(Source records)
-- ==== Sys2Proof/Safety.lean ====
section
/-! DEFINITION. What a run of the block keeps, in the terms the statements use. -/

namespace Sys2Proof.Machine

/-- What every step keeps: `reasm` fits its buffer (rule R22) and `length` is the length of `net_packet`
(rule R39). The legality of `cfg` is in its type (rule R9). -/
abbrev State.Inv (s : State) : Prop :=
  s.reasm.length ≤ s.cfg.reasmMax ∧ s.frame.length.toNat = s.frame.netPacket.length

/-- A transaction a host can present: a command, its byte string within 255 bytes (rules R33, R81). -/
def presentable (t : Transaction) : Bool :=
  match t with
  | .cmd _ data _ => decide (data.length ≤ pktMax)
  | .engine _ | .msg _ | .delim _ | .body _ | .ctrl _ _ | .disp _ => false

/-- Only the host presents anything. -/
abbrev State.HostOnly (s : State) : Prop := ∀ t ∈ s.inbox, presentable t = true

/-- The buffers are released (rules R29, R65), and the operands `pkt` and `raw`, `num_frames` and the loop indices are
gone (rules R26, R30; notes/assumptions/6.md). The other transient registers keep their last values. -/
abbrev State.Released (s : State) : Prop :=
  s.frame.length = 0 ∧ s.frame.netPacket = [] ∧ s.msg = [] ∧ s.stuffed = [] ∧ s.pkt = [] ∧ s.raw = [] ∧
    s.numFrames = 0 ∧ s.fragIndex = 0 ∧ s.scanIndex = 0

/-- An outcome that goes on. -/
def GoesOn (o : Host.Outcome State Fault Refusal) : Prop := ∃ s, o = .next s

end Sys2Proof.Machine
end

> Assigned task
Could you please retype the lines from the start of the data through the line with "(data.length ≤ pktMax)", both included, and nothing else?

> Answer to this task
-- ==== Sys2Proof/Safety.lean ====
section
/-! DEFINITION. What a run of the block keeps, in the terms the statements use. -/

namespace Sys2Proof.Machine

/-- What every step keeps: `reasm` fits its buffer (rule R22) and `length` is the length of `net_packet`
(rule R39). The legality of `cfg` is in its type (rule R9). -/
abbrev State.Inv (s : State) : Prop :=
  s.reasm.length ≤ s.cfg.reasmMax ∧ s.frame.length.toNat = s.frame.netPacket.length

/-- A transaction a host can present: a command, its byte string within 255 bytes (rules R33, R81). -/
def presentable (t : Transaction) : Bool :=
  match t with
  | .cmd _ data _ => decide (data.length ≤ pktMax)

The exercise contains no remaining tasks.